Overview

Detailed Architecture of LSMART. Red boxes are user customizable modules, gray boxes are non-customizable modules, and yellow boxes are data structures used for communicating between modules. Black arrows indicates required flow, red arrows indicate flow when the MAPF planner successfully finds collision-free paths, and yellow arrows indicate flow when the planner fails and the system need to recover from failure.

Lifelong Scalable Multi-Agent Realistic Testbed (LSMART) is an open-source simulator to evaluate any Multi-Agent Path Finding (MAPF) algorithm in a Fleet Management System (FMS) with Automated Guided Vehicles (AGVs) under lifelong MAPF (LMAPF) settings. MAPF aims to move a group of agents from their corresponding starting locations to their goals. Lifelong MAPF (LMAPF) is a variant of MAPF that continuously assigns new goals for agents to reach. LMAPF applications, such as autonomous warehouses, often require a centralized, lifelong system to coordinate the movement of a fleet of robots, typically AGVs. However, existing works on MAPF and LMAPF often assume simplified kinodynamic models, such as pebble motion, as well as perfect execution and communication for AGVs. LSMART consists of 7 modules:

1. a planner invocation policy: given the current states of the robots, it determines if the planner should be invoked.

2. a MAPF problem instance generator: given the current states of the robots, it returns the a MAPF problem instance.

3. a MAPF planner: given a MAPF problem instance with start and goal locations, it returns collision-free paths.

4. a fail policy: if the MAPF planner fails to return collision-free paths, it recovers the system from failure.

5. an ADG: an Action Dependency Graph (ADG) that ensures collision-free execution of the planned paths.

6. a fleet of AGVs: each AGV is modeled as a differentiable drive robot with realistic kinodynamics and execution uncertainties.

7. an ARGoS3 simulator: the underlying physics engine that simulates the robots and the environment.

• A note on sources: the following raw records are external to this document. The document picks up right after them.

-- ==== Sys2Proof/Machine/System.lean ====
section
/-! DEFINITION. Token, stream, special-register, trap and end words (R121 to R123, R127 to R131, R133), and the delivery
of pending reports (R164, R170). -/

namespace Sys2Proof.Machine

/-! Tokens (R121, R122). -/

/-- PSHV.l and PSHV.r: the value joins the packet's pushes (R121). -/
def execPshv (xa : RegNo) (fa : Bool) (side : Side) (s : State) : Host.Outcome State Fault Refusal :=
  issueWord (.pshv xa fa side) noFault
    (fun f s => setFrame s (fun g => { g with pushes := g.pushes ++ [(side, f.rd xa)] })) s

/-- The counts of a context's four FIFOs (R122). -/
def tokstVal (k : Core) (i : CtxId) : Word :=
  BitVec.ofNat 64 (outCount k i .right * 2 ^ 24 + outCount k i .left * 2 ^ 16
    + (k.ctx i).fifoR.length * 2 ^ 8 + (k.ctx i).fifoL.length)

/-- TOKST (R122). -/
def execTokst (xd : RegNo) (s : State) : Host.Outcome State Fault Refusal :=
  issueWord (.tokst xd) noFault (writeReg xd (fun f s => tokstVal (coreOf s f.core) f.ctx)) s

/-! Streams (R123). -/

/-- A ring descriptor's fields (R123). -/
def ringLen (a : Word) : Nat := wbits a 23 12
def ringBase (a : Word) : Nat := wbits a 11 0

/-- Whether two rings share a row. -/
def Port.meets (p : Port) (base len : Nat) : Bool := decide (p.base < base + len) && decide (base < p.base + p.len)

/-- Whether a ring descriptor breaks R123 for a port. -/
def badRing (w : Vec) (n : Nat) (a : Word) : Bool :=
  wbits a 62 24 != 0 || ringLen a == 0 || decide (Config.spRows < ringBase a + ringLen a)
  || w.ports.any (fun p => p.1 != n && p.2.meets (ringBase a) (ringLen a))

/-- The fault of SBIND (R123). -/
def sbindFault (xa : RegNo) (n : BitVec 2) (f : Issue) (s : State) : Option (Nat × Word) :=
  if xa ≠ 0#6 ∧ badRing (coreOf s f.core).vec n.toNat (f.rd xa) = true then some (6, f.rd xa) else none

/-- SBIND: the port is unbound, or bound to an empty ring (R123). -/
def execSbind (xa : RegNo) (fa : Bool) (n : BitVec 2) (s : State) : Host.Outcome State Fault Refusal :=
  issueWord (.sbind xa fa n) (sbindFault xa n) (fun f s =>
    modCore s f.core (fun k =>
      { k with vec := { k.vec with
          ports :=
            if xa = 0#6 then kdel k.vec.ports n.toNat
            else kput k.vec.ports n.toNat ⟨(f.rd xa).getLsbD 63, ringBase (f.rd xa), ringLen (f.rd xa), 0, 0⟩ } })) s

/-! Special registers (R127 to R129). -/

/-- The value of a special register as a packet's words read it (R67, R128, R215). -/
def csrVal (f : Issue) (s : State) (r : Csr) : Word :=
  let c := f.snap
  let t := frameTask s f
  match r with
  | .pc => f.pc
  | .lc0 => c.lc0
  | .li0 => c.li0
  | .sk0 => c.sk0
  | .lc1 => c.lc1
  | .li1 => c.li1
  | .bsc => c.bsc.setWidth 64
  | .lwb => t.lwb
  | .cwb => t.cwb
  | .tvb => c.tvb
  | .tcause => c.tcause
  | .tval => c.tval
  | .tpc => c.tpc
  | .vtype => vtypeNow s f
  | .vwin => f.vwin
  | .gid => BitVec.ofNat 64 t.gid
  | .tid => BitVec.ofNat 64 t.tid
  | .sid => BitVec.ofNat 64 t.sid
  | .tag => BitVec.ofNat 64 t.tag
  | .grp => BitVec.ofNat 64 t.grp
  | .tsc => BitVec.ofNat 64 s.tsc

/-- TSC (R127). -/
def execTsc (xd : RegNo) (s : State) : Host.Outcome State Fault Refusal :=
  issueWord (.tsc xd) noFault (writeReg xd (fun _ s => BitVec.ofNat 64 s.tsc)) s

/-- CSRR (R128). -/
def execCsrr (xd : RegNo) (r : Csr) (s : State) : Host.Outcome State Fault Refusal :=
  issueWord (.csrr xd r) noFault (writeReg xd (fun f s => csrVal f s r)) s

/-- The bits of a special register that a write changes (R67, R68, R165, R215, R216). -/
def csrMask (r : Csr) : Word :=
  match r with
  | .lc0 | .lc1 => 0xFFC0FFFFFFFFFFF0#64
  | .sk0 => 0x00000007FFFFFFFF#64
  | .bsc => 0xF#64
  | .tvb => 0xFFFFFFFFFFFFFFF0#64
  | .tcause => 0x80FFFFFFFFFFFFFF#64
  | .vtype => 0x1FFFFFFF#64
  | .vwin => 0xFFF#64
  | .li0 | .li1 | .tval | .tpc => wOnes
  | .pc | .lwb | .cwb | .gid | .tid | .sid | .tag | .grp | .tsc => 0#64

/-- Stage predicates after a write of a loop register (R129). -/
def Ctx.restage (c : Ctx) : Ctx := if lcAct c.lc0 then c.setStage else c.clearStage

/-- A special register of a context written (R129). -/
def Ctx.writeCsr (c : Ctx) (r : Csr) (v : Word) : Ctx :=
  match r with
  | .lc0 => { c with lc0 := v }.restage
  | .li0 => { c with li0 := v }.restage
  | .sk0 => { c with sk0 := v }.restage
  | .lc1 => { c with lc1 := v }
  | .li1 => { c with li1 := v }
  | .tvb => { c with tvb := v }
  | .tcause => { c with tcause := v }
  | .tval => { c with tval := v }
  | .tpc => { c with tpc := v }
  | _ => c

/-- The effect of CSRW with the bits that it writes (R129). A bsc write shifts the block after the packet's words. -/
def writeCsr (r : Csr) (v : Word) (f : Issue) (s : State) : State :=
  match r with
  | .vtype => modCore s f.core (fun k => { k with vec := { k.vec with vtype := v } })
  | .vwin => modCore s f.core (fun k => { k with vec := { k.vec with vwin := v } })
  | .bsc => setFrame s (fun g => { g with bsc := some (v.setWidth 4) })
  | _ => frameCtx s f (fun c => c.writeCsr r v)

/-- CSRW (R129). -/
def execCsrw (r : Csr) (xa : RegNo) (fa : Bool) (s : State) : Host.Outcome State Fault Refusal :=
  issueWord (.csrw r xa fa) noFault (fun f s => writeCsr r (f.rd xa &&& csrMask r) f s) s

/-! Traps and the end (R130, R131, R133): they take effect at the packet's end (R47). -/

/-- TRAP (R130). -/
def execTrap (n : BitVec 8) (s : State) : Host.Outcome State Fault Refusal :=
  issueWord (.trap n) noFault (fun _ s => setFrame s (fun g => { g with trap := some n.toNat })) s

/-- The fault of ERET's target, as the packet's CSRW words leave tpc (R131). -/
def eretFault (f : Issue) (_ : State) : Option (Nat × Word) :=
  if 2 ^ 48 ≤ f.tpc.toNat then some (5, f.tpc) else if f.tpc.toNat % 16 ≠ 0 then some (7, f.tpc) else none

/-- ERET (R131). -/
def execEret (s : State) : Host.Outcome State Fault Refusal :=
  issueWord .eret eretFault (fun _ s => setFrame s (fun g => { g with eret := true })) s

/-- TEND (R133). -/
def execTend (s : State) : Host.Outcome State Fault Refusal :=
  issueWord .tend noFault (fun _ s => setFrame s (fun g => { g with tend := true })) s

/-! Reports and holds. -/

/-- The cause that a report is delivered with; a MACHINE_CHECK carries the records written since the last (R165,
R172). -/
def Report.cause (r : Report) (c : Ctx) : Cause :=
  if r.engine then ⟨r.code, r.ecls, r.tslot, r.creg, r.upc⟩ else ⟨r.code, 0, 0, 0, c.records⟩

/-- A context after a report has been taken from it. -/
def Ctx.takeReport (c : Ctx) (r : Report) : Ctx :=
  { c with reports := c.reports.erase r, records := if r.engine then c.records else 0 }

/-- A pending report enters the handler, or goes to the scheduler where the context has none (R164, R170); it is a fault of the core's
task, so what was preloaded for its gang is discarded (R390). -/
def deliverReport (s : State) (core : Nat) (i : CtxId) (r : Report) : State :=
  let s := dropPreload (modCore s core (fun k => k.leaveWait i)) core
  let c := ctxOf s core i
  if c.tvb = 0#64 then returnFault (setCtx s core i (c.takeReport r)) core i r.code c.pc
  else setCtx s core i ((c.takeReport r).enter c.pc r.tval (r.cause c) r.cmd)

/-- PENDING_REPORT_DELIVERY: before the next packet of a context outside a handler, its first report is delivered
(R170). -/
def execPendingReportDelivery (core : Nat) (ctx : CtxId) (s : State) : Host.Outcome State Fault Refusal :=
  let c := ctxOf s core ctx
  .next (match firstReport c.reports with
    | none => s
    | some r => if c.inh || c.ended || c.stopped then s else deliverReport s core ctx r)

/-- HOLD_EXPIRY: the hold of a context's last packet runs out as the clock reaches its end (R81). -/
def execHoldExpiry (core : Nat) (ctx : CtxId) (s : State) : Host.Outcome State Fault Refusal :=
  .next (if (ctxOf s core ctx).hold = 0 then s
    else { s with pace := (ctxOf s core ctx).hold :: s.pace.drop 1 })

end Sys2Proof.Machine
end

A simulation starts by using the planner invocation policy to determine whether the MAPF planner should be invoked. If so, LSMART first uses the instance generator to generate the next MAPF problem instance by computing a commit cut in the ADG to find the start states, assigning goals to AGVs, and refining the goals if necessary. At the start of the simulation, the start locations of the AGVs are randomly generated and their orientation always faces north. The instance is passed to the MAPF planner. If the planner solves it successfully, the collision-free paths are returned directly to the ADG. If it fails, the fail policy replans or resolves the collisions. Depending on the fail policy, the MAPF planner may not be required to send colliding paths to the fail policy. The paths are then converted and added to the ADG, which records a sequence of actions for each AGV with their passing orders in each location. The AGVs and the ARGoS3 simulator run in parallel with the planner. Each AGV is equipped with a PID controller and an action queue. Each agent periodically obtains actions from the ADG following the action dependencies, stores them in the action queue, and executes them in the ARGoS3 simulator. If no actions are left, it waits in place. The simulation stops after a pre-defined amount of time.